• [Exercise description]
All lines from the one containing "e.2.trained then s" down to the one containing "above 17. -/", both ends included, are to be given again exactly; omit the rest of the listing below.
***** Given data *****
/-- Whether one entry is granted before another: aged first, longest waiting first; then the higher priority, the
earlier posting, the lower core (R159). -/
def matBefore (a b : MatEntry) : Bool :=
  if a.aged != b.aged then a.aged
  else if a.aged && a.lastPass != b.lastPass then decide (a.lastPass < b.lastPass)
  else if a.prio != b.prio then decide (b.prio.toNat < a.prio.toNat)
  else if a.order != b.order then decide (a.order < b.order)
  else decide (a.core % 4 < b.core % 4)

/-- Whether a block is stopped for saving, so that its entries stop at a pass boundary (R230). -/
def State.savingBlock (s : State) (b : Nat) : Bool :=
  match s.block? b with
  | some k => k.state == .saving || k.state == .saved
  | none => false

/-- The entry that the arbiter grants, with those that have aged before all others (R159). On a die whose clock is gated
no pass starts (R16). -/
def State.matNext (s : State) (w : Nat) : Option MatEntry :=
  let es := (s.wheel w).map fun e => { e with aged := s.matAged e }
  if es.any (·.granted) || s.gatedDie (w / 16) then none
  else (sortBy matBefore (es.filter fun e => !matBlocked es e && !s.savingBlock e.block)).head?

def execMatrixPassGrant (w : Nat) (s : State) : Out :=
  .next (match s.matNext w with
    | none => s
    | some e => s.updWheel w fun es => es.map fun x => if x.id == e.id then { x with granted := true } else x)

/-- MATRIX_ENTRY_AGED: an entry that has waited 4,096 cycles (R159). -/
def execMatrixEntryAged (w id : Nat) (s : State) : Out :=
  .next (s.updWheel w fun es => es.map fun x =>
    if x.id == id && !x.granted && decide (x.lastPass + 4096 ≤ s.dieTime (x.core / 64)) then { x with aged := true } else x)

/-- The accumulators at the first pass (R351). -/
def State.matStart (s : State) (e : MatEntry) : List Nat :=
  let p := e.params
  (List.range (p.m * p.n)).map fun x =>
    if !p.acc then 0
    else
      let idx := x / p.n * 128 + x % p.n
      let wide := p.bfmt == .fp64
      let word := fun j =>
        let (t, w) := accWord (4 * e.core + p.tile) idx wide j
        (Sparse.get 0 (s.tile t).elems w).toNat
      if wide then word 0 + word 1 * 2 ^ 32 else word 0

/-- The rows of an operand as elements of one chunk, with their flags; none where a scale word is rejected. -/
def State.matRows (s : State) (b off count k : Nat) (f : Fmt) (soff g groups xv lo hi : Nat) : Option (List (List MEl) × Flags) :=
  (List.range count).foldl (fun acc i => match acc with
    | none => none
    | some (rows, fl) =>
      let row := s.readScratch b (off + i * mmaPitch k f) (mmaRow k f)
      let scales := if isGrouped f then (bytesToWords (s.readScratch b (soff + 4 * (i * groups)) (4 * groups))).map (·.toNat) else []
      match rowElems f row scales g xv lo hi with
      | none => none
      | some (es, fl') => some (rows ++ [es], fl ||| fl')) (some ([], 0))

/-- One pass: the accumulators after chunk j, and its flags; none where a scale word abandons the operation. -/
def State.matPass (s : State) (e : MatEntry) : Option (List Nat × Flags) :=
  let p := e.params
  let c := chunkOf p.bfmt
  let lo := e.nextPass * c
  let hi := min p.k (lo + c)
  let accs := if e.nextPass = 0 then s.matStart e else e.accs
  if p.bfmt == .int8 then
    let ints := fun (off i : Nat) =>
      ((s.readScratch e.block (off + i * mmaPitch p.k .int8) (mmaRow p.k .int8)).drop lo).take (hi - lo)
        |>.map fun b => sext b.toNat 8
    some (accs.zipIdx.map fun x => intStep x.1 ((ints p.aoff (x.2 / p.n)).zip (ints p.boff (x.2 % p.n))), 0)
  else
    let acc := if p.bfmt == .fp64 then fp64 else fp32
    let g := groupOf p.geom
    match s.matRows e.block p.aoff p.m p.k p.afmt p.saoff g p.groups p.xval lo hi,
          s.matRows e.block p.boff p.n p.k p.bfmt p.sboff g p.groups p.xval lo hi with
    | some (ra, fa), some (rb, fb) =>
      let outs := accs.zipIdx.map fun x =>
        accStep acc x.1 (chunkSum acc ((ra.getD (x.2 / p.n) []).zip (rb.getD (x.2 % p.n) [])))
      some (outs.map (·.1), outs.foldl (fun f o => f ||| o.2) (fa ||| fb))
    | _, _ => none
*****
***** Given data *****
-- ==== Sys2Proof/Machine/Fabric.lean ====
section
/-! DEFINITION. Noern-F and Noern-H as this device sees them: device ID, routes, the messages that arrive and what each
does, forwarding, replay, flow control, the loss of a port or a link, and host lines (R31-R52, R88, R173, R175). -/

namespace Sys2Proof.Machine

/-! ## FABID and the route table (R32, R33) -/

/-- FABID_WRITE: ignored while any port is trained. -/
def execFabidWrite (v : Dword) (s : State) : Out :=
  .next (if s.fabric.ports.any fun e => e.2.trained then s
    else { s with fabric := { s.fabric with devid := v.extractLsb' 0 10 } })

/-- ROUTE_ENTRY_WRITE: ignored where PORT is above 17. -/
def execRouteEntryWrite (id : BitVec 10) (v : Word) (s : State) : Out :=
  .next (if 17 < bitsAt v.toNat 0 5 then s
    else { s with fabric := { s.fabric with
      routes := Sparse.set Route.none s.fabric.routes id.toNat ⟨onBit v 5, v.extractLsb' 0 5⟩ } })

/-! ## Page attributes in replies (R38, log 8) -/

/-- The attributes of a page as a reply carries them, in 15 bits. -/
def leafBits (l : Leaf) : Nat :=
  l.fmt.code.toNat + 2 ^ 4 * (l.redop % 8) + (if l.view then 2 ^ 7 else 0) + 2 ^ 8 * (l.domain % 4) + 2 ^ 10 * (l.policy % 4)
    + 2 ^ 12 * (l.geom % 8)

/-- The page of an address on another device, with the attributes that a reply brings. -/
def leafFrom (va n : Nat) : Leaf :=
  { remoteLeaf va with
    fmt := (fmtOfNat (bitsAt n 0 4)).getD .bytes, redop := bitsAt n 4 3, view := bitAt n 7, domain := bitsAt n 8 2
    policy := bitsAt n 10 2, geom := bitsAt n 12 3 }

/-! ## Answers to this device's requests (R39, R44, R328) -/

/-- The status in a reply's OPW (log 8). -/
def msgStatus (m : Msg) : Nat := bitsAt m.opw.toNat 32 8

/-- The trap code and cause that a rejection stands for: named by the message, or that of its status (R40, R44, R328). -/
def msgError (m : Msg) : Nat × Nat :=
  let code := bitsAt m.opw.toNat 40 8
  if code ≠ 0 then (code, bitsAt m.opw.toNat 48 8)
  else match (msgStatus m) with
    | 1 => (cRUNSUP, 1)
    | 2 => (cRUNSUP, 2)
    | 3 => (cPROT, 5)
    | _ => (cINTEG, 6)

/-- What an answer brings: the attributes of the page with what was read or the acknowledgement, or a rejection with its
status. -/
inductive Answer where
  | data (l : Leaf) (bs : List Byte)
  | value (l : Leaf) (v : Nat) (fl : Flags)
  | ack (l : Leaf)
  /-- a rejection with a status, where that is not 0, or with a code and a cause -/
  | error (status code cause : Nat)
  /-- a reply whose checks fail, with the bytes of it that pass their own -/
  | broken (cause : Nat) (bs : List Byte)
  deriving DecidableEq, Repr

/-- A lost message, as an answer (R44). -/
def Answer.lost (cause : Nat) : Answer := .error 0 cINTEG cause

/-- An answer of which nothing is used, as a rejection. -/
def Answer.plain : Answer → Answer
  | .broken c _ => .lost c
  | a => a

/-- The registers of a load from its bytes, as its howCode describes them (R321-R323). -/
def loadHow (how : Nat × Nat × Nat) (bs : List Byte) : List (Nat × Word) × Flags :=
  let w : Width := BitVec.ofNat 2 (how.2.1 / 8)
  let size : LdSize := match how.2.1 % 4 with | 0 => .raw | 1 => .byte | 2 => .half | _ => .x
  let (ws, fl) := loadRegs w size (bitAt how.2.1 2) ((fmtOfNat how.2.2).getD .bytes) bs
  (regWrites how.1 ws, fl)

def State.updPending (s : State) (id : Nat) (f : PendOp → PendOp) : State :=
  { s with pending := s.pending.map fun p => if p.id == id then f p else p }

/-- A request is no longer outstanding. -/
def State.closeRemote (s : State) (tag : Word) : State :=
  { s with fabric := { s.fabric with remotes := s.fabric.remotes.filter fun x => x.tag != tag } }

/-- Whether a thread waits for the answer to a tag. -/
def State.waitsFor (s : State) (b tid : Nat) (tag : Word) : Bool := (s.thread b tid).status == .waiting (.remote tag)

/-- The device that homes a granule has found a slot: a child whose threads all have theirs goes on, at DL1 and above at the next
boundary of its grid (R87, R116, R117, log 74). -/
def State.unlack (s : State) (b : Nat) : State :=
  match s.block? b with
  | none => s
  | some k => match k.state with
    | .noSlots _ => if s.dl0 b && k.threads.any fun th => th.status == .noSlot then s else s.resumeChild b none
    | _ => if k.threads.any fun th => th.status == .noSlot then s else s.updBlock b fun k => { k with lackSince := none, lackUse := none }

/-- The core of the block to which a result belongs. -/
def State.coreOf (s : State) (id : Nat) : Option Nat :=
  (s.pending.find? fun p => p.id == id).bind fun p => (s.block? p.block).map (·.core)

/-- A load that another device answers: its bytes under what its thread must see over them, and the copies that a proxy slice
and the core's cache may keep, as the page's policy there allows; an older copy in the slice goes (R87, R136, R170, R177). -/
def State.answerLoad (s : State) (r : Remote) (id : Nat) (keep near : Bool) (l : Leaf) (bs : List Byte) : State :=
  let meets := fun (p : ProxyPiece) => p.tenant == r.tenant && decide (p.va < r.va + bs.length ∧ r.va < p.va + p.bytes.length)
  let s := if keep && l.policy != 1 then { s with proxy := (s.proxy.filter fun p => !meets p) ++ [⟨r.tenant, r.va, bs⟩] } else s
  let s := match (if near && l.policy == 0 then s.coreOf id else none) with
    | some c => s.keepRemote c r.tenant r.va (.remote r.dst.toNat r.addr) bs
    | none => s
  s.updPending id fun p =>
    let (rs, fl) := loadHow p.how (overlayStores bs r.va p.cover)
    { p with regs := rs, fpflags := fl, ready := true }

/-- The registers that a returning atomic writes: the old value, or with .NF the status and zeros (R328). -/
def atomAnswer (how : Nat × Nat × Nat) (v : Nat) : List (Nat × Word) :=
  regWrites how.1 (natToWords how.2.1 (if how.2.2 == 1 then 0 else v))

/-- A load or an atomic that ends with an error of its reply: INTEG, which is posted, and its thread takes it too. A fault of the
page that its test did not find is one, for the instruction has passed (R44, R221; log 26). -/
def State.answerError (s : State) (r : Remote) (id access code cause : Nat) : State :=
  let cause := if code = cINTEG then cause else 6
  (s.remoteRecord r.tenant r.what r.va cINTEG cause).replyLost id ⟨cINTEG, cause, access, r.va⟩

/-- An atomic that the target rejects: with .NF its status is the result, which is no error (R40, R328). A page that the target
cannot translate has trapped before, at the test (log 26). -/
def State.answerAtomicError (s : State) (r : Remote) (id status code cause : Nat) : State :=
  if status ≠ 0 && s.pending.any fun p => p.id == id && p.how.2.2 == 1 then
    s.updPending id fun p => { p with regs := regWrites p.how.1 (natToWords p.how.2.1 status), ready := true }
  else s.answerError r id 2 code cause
*****
• [Solution to the problem]
  .next (if s.fabric.ports.any fun e => e.2.trained then s
    else { s with fabric := { s.fabric with devid := v.extractLsb' 0 10 } })

/-- ROUTE_ENTRY_WRITE: ignored where PORT is above 17. -/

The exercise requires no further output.